Expression of secreted insulin-like growth factor-1 in Escherichia coli.
Gene
; 68(2): 193-203, 1988 Sep 07.
Article
en En
| MEDLINE
| ID: mdl-3065142
ABSTRACT
The synthesis, processing and secretion of insulin-like growth factor-1 (IGF-1 or somatomedin-C) fused to LamB and OmpF secretion leader sequences in Escherichia coli have been investigated. Expression and secretion of IGF-1 was achieved. The major portion of this secreted IGF-1 accumulated in the periplasmic space as insoluble aggregates. A small amount of IGF-1 was found folded in its native conformation in the medium. The lamB and ompF signal sequences were fused to the 5' coding sequence of IGF-1. Fusion of the lamB signal sequence directly to IGF-1 (lamB-IGF-1) resulted in accumulation of 16-20 micrograms/A550/ml of correctly processed IGF-1 in the periplasmic space.
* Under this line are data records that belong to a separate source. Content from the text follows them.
-- ==== Sys2Proof/Laws/Memory.lean ====
section
/-! SUPPORT. The canonical form of memory (Memory.wf) under the writes of memory, and the rules by which the lemmas of
MemOkCore, MemOkHost, MemOkDevice and MemOkWork go. -/

namespace Sys2Proof.Machine

theorem memOk_of {s : State} (h1 : Table.wf (0 : Byte) s.mem = true) (h2 : Table.wf Mark.clean s.marks = true) : s.memOk = true := by
  unfold State.memOk Memory.wf; rw [h1, h2]; rfl

theorem State.mem_ok (s : State) (h : s.memOk = true) : Table.wf (0 : Byte) s.mem = true := by
  unfold State.memOk Memory.wf at h
  exact (Bool.and_eq_true _ _ ▸ h).1

theorem State.marks_ok (s : State) (h : s.memOk = true) : Table.wf Mark.clean s.marks = true := by
  unfold State.memOk Memory.wf at h
  exact (Bool.and_eq_true _ _ ▸ h).2

/-- An operation that changes neither memory nor marks. -/
theorem memOk_same {s t : State} (h : s.memOk = true) (h1 : t.mem = s.mem) (h2 : t.marks = s.marks) : t.memOk = true :=
  memOk_of (h1 ▸ s.mem_ok h) (h2 ▸ s.marks_ok h)

theorem memOk_foldRange (f : Nat → State → State) (k : Nat) (s : State) (hs : s.memOk = true)
    (hf : ∀ i u, u.memOk = true → (f i u).memOk = true) : (foldRange f k s).memOk = true :=
  foldRange_keeps (fun u : State => u.memOk = true) f hf k s hs

theorem memOk_foldl {β : Type} (f : State → β → State) (l : List β) (s : State) (hs : s.memOk = true)
    (hf : ∀ u b, u.memOk = true → (f u b).memOk = true) : (l.foldl f s).memOk = true :=
  foldl_keeps (fun u : State => u.memOk = true) f hf l s hs

theorem pokes_wf (m : List Host.Cell) (a : Nat) (bs : List Byte) (h : Table.wf (0 : Byte) m = true) : Table.wf (0 : Byte) (pokes m a bs) = true := by
  induction bs generalizing m a with
  | nil => exact h
  | cons b bs ih => exact ih _ _ (Table.set_wf _ _ _ _ h)

theorem pokeSome_wf (m : List Host.Cell) (a : Nat) (bs : List (Option Byte)) (h : Table.wf (0 : Byte) m = true) :
    Table.wf (0 : Byte) (pokeSome m a bs) = true := by
  induction bs generalizing m a with
  | nil => exact h
  | cons b bs ih =>
    cases b with
    | none => exact ih _ _ h
    | some b => exact ih _ _ (Table.set_wf _ _ _ _ h)

theorem memOk_pair2 {α : Type} (a : α) (t : State) (h : t.memOk = true) : (a, t).2.memOk = true := h

theorem memOk_ite {p : Prop} [Decidable p] {x y : State} (hx : x.memOk = true) (hy : y.memOk = true) : (if p then x else y).memOk = true := by
  split <;> assumption

theorem memOk_ite2 {α : Type} {p : Prop} [Decidable p] {x y : α × State} (hx : x.2.memOk = true) (hy : y.2.memOk = true) :
    (if p then x else y).2.memOk = true := by
  split <;> assumption

end Sys2Proof.Machine
end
The processing efficiency of LamB-IGF-1 and OmpF-IGF-1 was enhanced in an E. coli strain bearing a prlA4 mutation. Amino acid sequence analysis of IGF-1 secreted into the periplasm and exported into the medium confirmed the precise removal of the LamB or OmpF signal sequence. IGF-1 synthesized in E. coli was demonstrated to be active in a cell proliferation bioassay.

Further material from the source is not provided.